# Improper Load Transfer Paths



## jar546 (May 14, 2016)

I would love to know where this was from.  Enjoy!


----------



## ICE (May 14, 2016)

What about solid blocking between the joists?


----------



## steveray (May 16, 2016)

Is the floor that dirty or is the chip board already delaminating? Sadly I see this alot...Even in high end homes by "reputable" builders.


----------



## conarb (May 16, 2016)

ICE said:


> What about solid blocking between the joists?
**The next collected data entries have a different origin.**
/-- R79 to R82, R85: DIALING begins with the first symbol; a break is followed by a make, or after the last
break of a digit by the pause of 700 ms; a make by the next break or the next symbol, a digit or a pause, and after
the last symbol ANSWER_WAIT is entered. Model's choice in it: a dial timer goes on from the moment the last one was
due (log entry 1). -/
def Obligations.DialingBreakByBreak : Prop :=
  ∀ (s : State) (due : Nat) (p : LineProfile) (call : CallInfo), s.inReset = false → due ≤ s.now →
    s.line.snapshot = some p → s.line.call = some call →
    (s.line.state = .seizeWait → s.line.seizeTimer = some due →
      ∃ t, exec .seizeWaitExpiry s = .next t ∧
        State.Ends
          { s with
            line :=
              { s.line with
                state := .dialing, seizeTimer := none, dialCursor := 0
                carrier := s.line.carrier.pulseRequest }.symbolBegun p s.now call.dial[0]? } t) ∧
    (∀ n, s.line.state = .dialing → s.line.dialTimer = some due → s.line.dialPhase = some .brk →
        s.line.breaksLeft = n →
      ∃ t, exec .dialBreakEnd s = .next t ∧
        State.Ends
          { s with
            line :=
              { s.line with
                dialPhase := some .mk
                dialTimer := some (due + (if n = 0 then 700000 else 1000 * p.makeMs))
                loopTimer := if s.line.loop = true then none else some due } } t) ∧
    (∀ n, s.line.state = .dialing → s.line.dialTimer = some due → s.line.dialPhase = some .mk →
        s.line.breaksLeft = n + 1 →
      ∃ t, exec .dialMakeEnd s = .next t ∧
        State.Ends
          { s with
            line :=
              { s.line with
                dialPhase := some .brk, breaksLeft := n, loopTimer := none
                dialTimer := some (due + 1000 * p.breakMs) } } t) ∧
    (s.line.state = .dialing → s.line.dialTimer = some due → s.line.dialPhase = some .mk →
        s.line.breaksLeft = 0 →
      ∃ t, exec .dialMakeEnd s = .next t ∧
        State.Ends
          { s with
            line :=
              { s.line with dialCursor := s.line.dialCursor + 1 }.symbolBegun p due
                call.dial[s.line.dialCursor + 1]? } t)

/-- R82, R98: LOOP is watched while the relay is closed and no break is being dialed; the loss of it for the
snapshot's time releases the line, and ends an attempt in progress with LINE_LOST, without a stop tone. Model's
choice in it: the level that the Status Page shows follows LOOP_CHANGE only while the relay is closed (log entry
22). -/
def Obligations.LoopWatch : Prop :=
  ∀ (s : State) (present : Bool), s.awake = true →
    (s.line.loop ≠ present →
      ∃ t, exec (.loopChange present) s = .next t ∧
        State.Ends
          { s with
            line :=
              { s.line with
                loop := present, loopShown := if s.line.relay = true then present else s.line.loopShown
                loopTimer :=
                  if s.line.relay = true ∧ s.line.dialPhase ≠ some .brk then
                    (if present = true then none else some s.now)
                  else s.line.loopTimer } } t) ∧
    (∀ u, s.line.relay = true → s.line.loopTimer = some u → u + 1000 * s.line.snap.loopLoss ≤ s.now →
      (s.line.state = .stopTone →
        ∃ t, exec .loopLoss s = .next t ∧
          State.Ends
            { s with
              line :=
                { s.line with
                  state := .releaseGuard, relay := false, sendLamp := false
                  carrier := s.line.carrier.stop, monitor := .stopped, loopTimer := none
                  stopToneTimer := none, seizeTimer := none, dialTimer := none, dialPhase := none
                  breaksLeft := 0, answerTimer := none, startToneTimer := none, readyTimer := none
                  guardTimer := some (s.now + 1000 * s.line.snap.releaseGuard) } } t) ∧
      (s.line.state ∈ [.seizeWait, .dialing, .answerWait, .startTone, .readyWait, .phasing, .picture, .separator] →
        ∃ t, exec .loopLoss s = .next t ∧ State.AttemptEnded s .lineLost .none false t))

/-- R83, R84: the end of a tone window puts its count of crossings into a band and makes the run longer, or starts a
new one. A run as long as the profile's windows, its flag clear, is a recognition: it sets the flag, and the tone
waits for the Line Unit to take it. Model's choices in it: the count of crossings is the command's operand, and a
recognition waits for its own TONE_RECOGNISED (log entries 7 and 2). -/
def Obligations.ToneWindows : Prop :=
  ∀ (s : State) (crossings due count : Nat) (used : Bool) (band : Option Tone), s.inReset = false →
    s.line.relay = true → s.line.monitor.windowEnd = some due → due ≤ s.now →
    band =
      (if 80 ≤ crossings ∧ crossings ≤ 88 then some Tone.ready
        else if 64 ≤ crossings ∧ crossings ≤ 72 then some Tone.notReady
        else if 48 ≤ crossings ∧ crossings ≤ 56 then some Tone.repeatLines
        else if 32 ≤ crossings ∧ crossings ≤ 40 then some Tone.halt
        else none) →
    count = (if band = none then 0 else if band = s.line.monitor.band then s.line.monitor.count + 1 else 1) →
    used = (decide (band ≠ none ∧ band = s.line.monitor.band) && s.line.monitor.recognised) →
    ∃ t, exec (.toneWindowEnd crossings) s = .next t ∧
      State.Ends
        { s with
          line :=
            { s.line with
              monitor :=
                { windowEnd := some (due + 40000), band := band, count := count
                  recognised := used || decide (band ≠ none ∧ s.line.snap.windows ≤ count) }
              toneDue :=
                if band ≠ none ∧ used = false ∧ s.line.snap.windows ≤ count then band else s.line.toneDue } } t

/-- R84 to R86, R91: the Line Unit takes a recognition, and shows the tone with the state it is then in, acted on or
not. READY in ANSWER_WAIT answers the call; NOT_READY there, and HALT while turns are sent, end the attempt without a
stop tone; in the other states, RELEASE_GUARD among them, it is only shown. Model's choice in it: a recognition waits
for its own command (log entry 2). -/
def Obligations.ToneRecognitions : Prop :=
  ∀ (s : State) (tone : Tone), s.awake = true → s.line.toneDue = some tone →
    (s.line.state = .answerWait → tone = .ready →
      ∃ t, exec .toneRecognised s = .next t ∧
        State.Ends
          { s with
            record := { s.record with answered := true }
            line :=
              { s.line with
                toneDue := none, lastTone := some (tone, s.line.state), state := .startTone, answerTimer := none
                startToneTimer := some (s.now + 1000000 * s.line.snap.startToneTime)
                carrier := s.line.carrier.toneRequest s.line.relay s.crystal s.line.hStart } } t) ∧
    ((s.line.state = .answerWait ∧ tone = .notReady) ∨
        ((s.line.state = .phasing ∨ s.line.state = .picture ∨ s.line.state = .separator) ∧ tone = .halt) →
      ∃ t, exec .toneRecognised s = .next t ∧
        State.AttemptEnded
          { s with line := { s.line with toneDue := none, lastTone := some (tone, s.line.state) } }
          (if tone = .halt then .halted else .notReady) .none false t) ∧
    (s.line.state ∈ [.onHook, .seizeWait, .dialing, .startTone, .readyWait, .stopTone, .releaseGuard] ∨
        (s.line.state = .answerWait ∧ tone ≠ .ready ∧ tone ≠ .notReady) ∨
        ((s.line.state = .phasing ∨ s.line.state = .separator) ∧ tone ≠ .halt) ∨
        (s.line.state = .picture ∧ tone ≠ .halt ∧ tone ≠ .repeatLines) →
      ∃ t, exec .toneRecognised s = .next t ∧
        State.Ends
          { s with line := { s.line with toneDue := none, lastTone := some (tone, s.line.state) } } t)

/-- R68, R69, R91: the decision on a REPEAT in PICTURE, by its conditions in order. A refusal is counted with
its reason; a grant queues the slots of the last lines whose first send has begun, at most the window's number,
in increasing line order: a SENT slot of them becomes HELD, and the SENDING slot is marked. -/
def Obligations.RepeatDecisions : Prop :=
  ∀ (s : State) (call : CallInfo) (first n : Nat), s.awake = true → s.line.toneDue = some .repeatLines →
    s.line.state = .picture → s.line.call = some call →
    first = (s.record.frames[s.ring.sendFrame]?.map fun e => e.firstSent).getD 0
      + (if s.ring.picked.isSome = true ∧ s.ring.firstSend = true then 1 else 0) →
    n = min call.window first →
    (∀ why, why =
        (if s.ring.repeatQueue ≠ [] then some RepeatRefusal.queueBusy
          else if s.line.snap.repeatLimit ≤ s.line.grantsUsed then some RepeatRefusal.limitReached
          else if n = 0 then some RepeatRefusal.emptyRange
          else if ∃ i, i < n ∧ s.ring.repeatSlot (first - n + i) = none then some RepeatRefusal.linesGone
          else none) →
      (why ≠ none →
        ∃ t, exec .toneRecognised s = .next t ∧
          State.Ends
            { s with
              line := { s.line with toneDue := none, lastTone := some (.repeatLines, .picture) }
              ring := { s.ring with refusals := min (s.ring.refusals + 1) 65535, lastRefusal := why }
              record := { s.record with repeatsRefused := min (s.record.repeatsRefused + 1) 65535 } } t) ∧
      (why = none →
        ∃ t slots, exec .toneRecognised s = .next t ∧ slots.length = n ∧
          (∀ i slot, i < n → s.ring.repeatSlot (first - n + i) = some slot → slots[i]? = some slot) ∧
          State.Ends
            { s with
              ring :=
                { s.ring with
                  slots :=
                    s.ring.slots.mapIdx fun m e =>
                      if m ∈ slots ∧ e.state = .sent then { e with state := .held } else e
                  marked := s.ring.marked || slots.any fun m => (s.ring.slot m).state != .sent
                  repeatQueue := slots, grants := min (s.ring.grants + 1) 65535 }
              record := { s.record with repeatsServed := min (s.record.repeatsServed + 1) 65535 }
              line :=
                { s.line with
                  toneDue := none, lastTone := some (.repeatLines, .picture)
                  grantsUsed := s.line.grantsUsed + 1 } } t))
Where is ceiling joist blocking in the code, the Tiger Code?


----------



## steveray (May 16, 2016)

*Only deeper than 2X10...

R802.8 Lateral support. *Roof framing members and ceiling joists having a depth-to-thickness ratio exceeding 5 to 1 based on nominal dimensions shall be provided with lateral support at points of bearing to prevent rotation. For roof rafters with ceiling joists attached per Table R602.3(1), the depth-thickness ratio for the total assembly shall be determined using the combined thickness of the rafter plus the attached ceiling joist.


----------



## conarb (May 16, 2016)

The 5:1 ratio means 2x10 or greater, those don't look like 2x10x to me.


----------



## steveray (May 16, 2016)

conarb said:


> The 5:1 ratio means 2x10 or greater, those don't look like 2x10x to me.



Maybe they are metric.....


----------



## ICE (May 16, 2016)

conarb said:


> The 5:1 ratio means 2x10 or greater, those don't look like 2x10x to me.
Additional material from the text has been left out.